_Work to be completed_. Give the tally of lines in the listing that include "Byte". No other words belong in the answer.

_Data for review_.
-- ==== Sys2Proof/Machine/Engine.lean ====
section
/-!
DEFINITION. The four engines of a core (chapter 6): when a head issues, NOP and END, refusal, skip, the load engine
with its requests, the store engine with SUBMIT and POST, and the registers that act on an engine.
-/

namespace Sys2Proof.Machine

/-! ### Engines and heads -/

def Core.eng (c : Core) (q : Nat) : Engine := if q = 0 then c.ld else if q = 1 then c.ar else if q = 2 then c.ve else c.st
def Core.setEng (c : Core) (q : Nat) (e : Engine) : Core :=
  if q = 0 then { c with ld := e } else if q = 1 then { c with ar := e } else if q = 2 then { c with ve := e }
  else { c with st := e }
def Dev.updEng (d : Dev) (inst q : Nat) (f : Engine → Engine) : Dev := d.updCore inst fun c => c.setEng q (f (c.eng q))

/-- The partition of a core's instance. -/
def Dev.corePart (d : Dev) (inst : Nat) : Option Nat := d.clusterOwner (inst / 17)

/-- The core's engines may issue (R85, R606, R652, R656). -/
def Dev.mayIssue (d : Dev) (inst : Nat) : Bool :=
  let x := d.isle inst
  d.bst (pCore inst) == .running && x.state == .fired && x.req == .fired && x.move == .rest && !d.halt.effect &&
  !(d.clus' (inst / 17)).withdrawn

/-- The lines of a LOAD, and a FETCH's one line (R269). -/
def opLines (x : Desc) : Mv :=
  if dOp x = 0x11 then
    { far := fld x 0x20 8, near := 0, len := 64 * fld x 0x28 1, space := 0, lines := 1, farStride := 0, nearStride := 0, tgt := 0 }
  else Mv.of x

/-- Every request of a LOAD or FETCH has been sent. -/
def LoadOp.sentAll (o : LoadOp) : Bool := o.entered || (opLines o.desc).lines ≤ o.line

/-- A producer of the engine is settled: its conversion comes before the next head (R406). -/
def Dev.converts (d : Dev) (inst q : Nat) : Bool :=
  (d.nwch.get .reset (inst / 17)).awaits.any fun (a : Await) => a.core == inst && a.queue == q && a.settled

/-- An issued operation occupies the engine (R241, R269). -/
def Dev.engBusy (d : Dev) (inst q : Nat) : Bool :=
  let c := d.core inst
  if q = 0 then c.loads.any fun o => !o.sentAll
  else if q = 1 then !c.arr.isEmpty || d.converts inst 1
  else if q = 2 then !c.vec.isEmpty || d.converts inst 2
  else false

/-- What the head of an engine comes to. -/
inductive Head where
  | idle
  | skip (x : Desc)
  | go (x : Desc)
  deriving DecidableEq, Repr

/-- A core's SRAM, by offset. -/
def Dev.sram (d : Dev) (inst o n : Nat) : List Byte := d.rd (sramKey inst o) n
def Dev.sramBad (d : Dev) (inst o n : Nat) : Bool := d.poisoned (sramKey inst o) n

/-- A head is refused (R267). -/
def Dev.refuseHead (d : Dev) (inst part q reason : Nat) : Dev :=
  (((d.updEng inst q fun e => { e with stopped := true, reason := reason, go := false }).errP (pCore inst) 0x0101
    (some part)).evtP (pCore inst) 1 (some part)).cntP (pCore inst) 5 1 (some part)

/-- Look at a head: checks, waits, checks at issue, predicate (R210, R239, R240, R266). -/
def headOf (inst part q : Nat) (d : Dev) : Head × Dev :=
  let e := (d.core inst).eng q
  match e.queue with
  | [] => (.idle, d)
  | x :: _ =>
    if e.stopped || e.ended || !d.mayIssue inst || d.engBusy inst q then (.idle, d)
    else
      let r := headRefusal d inst part q x
      if r ≠ 0 then (.idle, d.refuseHead inst part q r)
      else if d.unmet inst x ≠ [] then (.idle, d)
      else
        let r := issueRefusal (d.sram inst) x
        if r ≠ 0 then (.idle, d.refuseHead inst part q r)
        else if e.go || !d.predSkips inst x then (.go x, d) else (.skip x, d)

/-- The head leaves its queue: counters issued, wait cycles and reservation cycles. The last two are free: the spec
gives no clock to a command. -/
def Dev.popHead (d : Dev) (inst part q : Nat) (x : Desc) : Dev :=
  let d := (d.updEng inst q fun e => { e with queue := e.queue.tail, go := false }).cntP (pCore inst) q 1 (some part)
  let d := if (List.range (if dPred x then 3 else 4)).any fun i => bit (dWid x i) 15 then
      let (k, d) := d.freeNat 11
      d.cntP (pCore inst) (11 + q) k (some part) else d
  if dOp x ≤ 1 ∨ dOp x = 0x20 then d
  else
    let (k, d) := d.freeNat 15
    d.cntP (pCore inst) 15 k (some part)

/-- A reservation is missing: the predicate's choice stands (R210). -/
def Dev.hold (d : Dev) (inst q : Nat) : Dev := d.updEng inst q fun e => { e with go := true }

/-- Send the signals of a store engine's finished operations, in the order of issue (R260). -/
def Dev.releaseSto (d : Dev) (inst part : Nat) : Dev :=
  let l := (d.core inst).sto
  let d := (l.takeWhile fun (f : StFlight) => f.done).foldl (fun (d : Dev) (f : StFlight) => d.signal (dSig f.desc) (partFin part) (srcCore inst 3)) d
  d.updCore inst fun c => { c with sto := l.dropWhile fun (f : StFlight) => f.done }

/-- Send the signals of a load engine's finished operations, in the order of issue (R260). -/
def Dev.releaseLoads (d : Dev) (inst part : Nat) : Dev :=
  let l := (d.core inst).loads
  let d := (l.takeWhile fun (o : LoadOp) => o.entered).foldl (fun (d : Dev) (o : LoadOp) => d.signal (dSig o.desc) (partFin part) (srcCore inst 0)) d
  d.updCore inst fun c => { c with loads := l.dropWhile fun (o : LoadOp) => o.entered }

/-- A descriptor without work of its own signals, behind those that issued before it. -/
def Dev.signalHead (d : Dev) (inst part q : Nat) (x : Desc) : Dev :=
  if q = 0 then
    (d.updCore inst fun c => { c with loads := c.loads ++ [(⟨x, 0, 0, [], [], false, false, true⟩ : LoadOp)] }).releaseLoads inst part
  else if q = 3 then
    (d.updCore inst fun c => { c with sto := c.sto ++ [⟨x, .nop, [], [], true⟩] }).releaseSto inst part
  else d.signal (dSig x) (partFin part) (srcCore inst q)

/-- A report goes on its way to a cluster's scale table (R397). -/
def Dev.sendReport (d : Dev) (c : Nat) (r : Report) : Dev :=
  { d with nwch := d.nwch.upd .reset c fun n => { n with reports := n.reports ++ [r] } }

/-- The entry to which an operation would report: none where its sums leave as FP32 (R397). -/
def reportEntry (x : Desc) : Option Nat :=
  let e := if dOp x = 0x30 then (if leavesFp32 x then 0x3FF else (Mm.of x).scO) else if isVec (dOp x) then (Vx.of x).scD else 0x3FF
  if e = 0x3FF then none else some e
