/-- Learn who sent a HELLO: a higher epoch ends the flows of the old identity and raises the known epoch (R531). -/
def Dev.learn (d : Dev) (k : Packet) (body : List Byte) : Dev :=
  let n := k.srcDev.toNat
  let serial := (body.drop 8).take 16
  if d.known n < k.srcEpoch.toNat then
    let d := ((d.dropFlows fun dev _ => dev == n).peerLost n).treesLost n
    let d := { d with fab := { d.fab with synCtr := d.fab.synCtr.dropRange (n * 512) ((n + 1) * 512) } }
    (d.setPeer n ⟨k.srcEpoch.toNat, serial, .down⟩).evtAll pFabt 4
  else d

/-- Refused: no common version (R517). -/
def Dev.refuseLink (d : Dev) (i : Nat) : Dev :=
  ((d.updLink i fun l => { l with state := .refused }).evt .pf pFabt 8).cnt .pf pFabt 20 1

/-- A HELLO that is accepted: who sent it is learnt, a version is chosen and answered (R517, R531). -/
def helloRun (k : Packet) (d : Dev) (body : List Byte) : Dev :=
  if !helloOk body then d.cnt .pf pFabt 11 1
  else
    let d := d.learn k body
    match chooseVersion (fldBE body 2 2) (fldBE body 4 2) 0x100 0x100 with
    | some v =>
      let d := d.emit k.link 6 0 255 0x0FF0 0 0 0 (d.helloBody (v / 256) (v % 256))
      let d := d.updLink k.link fun l =>
        { l with state := if l.state = .up then .up else .hello, major := v / 256, minor := v % 256, sent := true,
                 got := true, psize := Nat.min d.ownP (1024 * Nat.max 1 (fldBE body 0x18 2)) }
      d.linkUpIf k.link
    | none => (d.emit k.link 6 0 255 0x0FF0 0 0 0 (d.helloBody 0 0)).refuseLink k.link

/-- HELLO (R517). -/
def helloPkt (k : Packet) (d : Dev) : Dev := d.accept k 5 (helloRun k)
/-- HELLO (R517). -/
def execHello (k : Packet) (s : State) : Host.Outcome State Fault Refusal := onDev (helloPkt k) s

/-- A HELLO_ACK that is accepted. -/
def helloAckRun (k : Packet) (d : Dev) (body : List Byte) : Dev :=
  if !helloOk body then d.cnt .pf pFabt 11 1
  else if fldBE body 6 2 = 0 then d.refuseLink k.link
  else if fldBE body 6 2 ≠ 0x100 then d.cnt .pf pFabt 11 1
  else
    let d := match d.peer k.srcDev.toNat with
      | some _ => d
      | none => d.setPeer k.srcDev.toNat ⟨k.srcEpoch.toNat, (body.drop 8).take 16, .down⟩
    (d.updLink k.link fun l =>
      { l with major := 1, minor := 0, got := true,
               psize := Nat.min d.ownP (1024 * Nat.max 1 (fldBE body 0x18 2)) }).linkUpIf k.link

/-- HELLO_ACK (R517). -/
def helloAckPkt (k : Packet) (d : Dev) : Dev := d.accept k 6 (helloAckRun k)
/-- HELLO_ACK (R517). -/
def execHelloAck (k : Packet) (s : State) : Host.Outcome State Fault Refusal := onDev (helloAckPkt k) s

/-- FENCED (R532, R533). -/
def fencedPkt (k : Packet) (d : Dev) : Dev :=
  d.accept k 7 fun d body =>
    if body.length = 16 ∧ zeros body 10 6 ∧ fldBE body 0 2 = d.selfDev ∧ fldBE body 2 4 = d.selfEpoch then d.fence
    else d.cnt .pf pFabt 11 1
/-- FENCED (R533). -/
def execFenced (k : Packet) (s : State) : Host.Outcome State Fault Refusal := onDev (fencedPkt k) s
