-- ==== Sys2Proof/Safety.lean ====
section
/-!
DEFINITION. What counts as a safe run, and the words that statements use: a command completes, invariants.
-/

namespace Sys2Proof.Safety

open Sys2Proof.Machine

/-- A step goes on. -/
def goesOn (s : State) : Prop := ∃ t, step s = .next t

/-- The queue of waiting commands holds well-formed commands only. -/
def queueWf (s : State) : Prop := ∀ c, c ∈ s.pending → c.wf = true

/-- The module's memory has its canonical form. -/
def memoryWf (s : State) : Prop := memWf s.dev.mem = true

/-- A page of a view with an enabled event pending has its summary bit set (R546). -/
def summarised (d : Dev) : Prop :=
  ∀ v p, (v, p) ∈ d.pendingEvents → d.reaches v p = true → ∀ i, d.entryOf v p = some i →
    d.irq.summary.contains (v.key * 2048 + i % 2048) = true

/-- A command completes: from state s it answers a next state with the same queue, whose device satisfies P. -/
def completes (c : Instr) (s : State) (P : Dev → Prop) : Prop :=
  ∃ t, exec c s = .next t ∧ t.pending = s.pending ∧ P t.dev

/-- A command whose whole effect is the device d, followed by the event summary that closes every command (R546). -/
def becomes (c : Instr) (s : State) (d : Dev) : Prop := exec c s = .next { s with dev := d.finish }

/-- A view has a page, and a version of it is in force there: block-specific registers take accesses (R66, R67, R97). -/
def opens (d : Dev) (v : View) (p : Page) : Prop :=
  p.valid = true ∧ d.reaches v p = true ∧ (d.hdrOf v p).neg.isSome = true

_Answer_. 4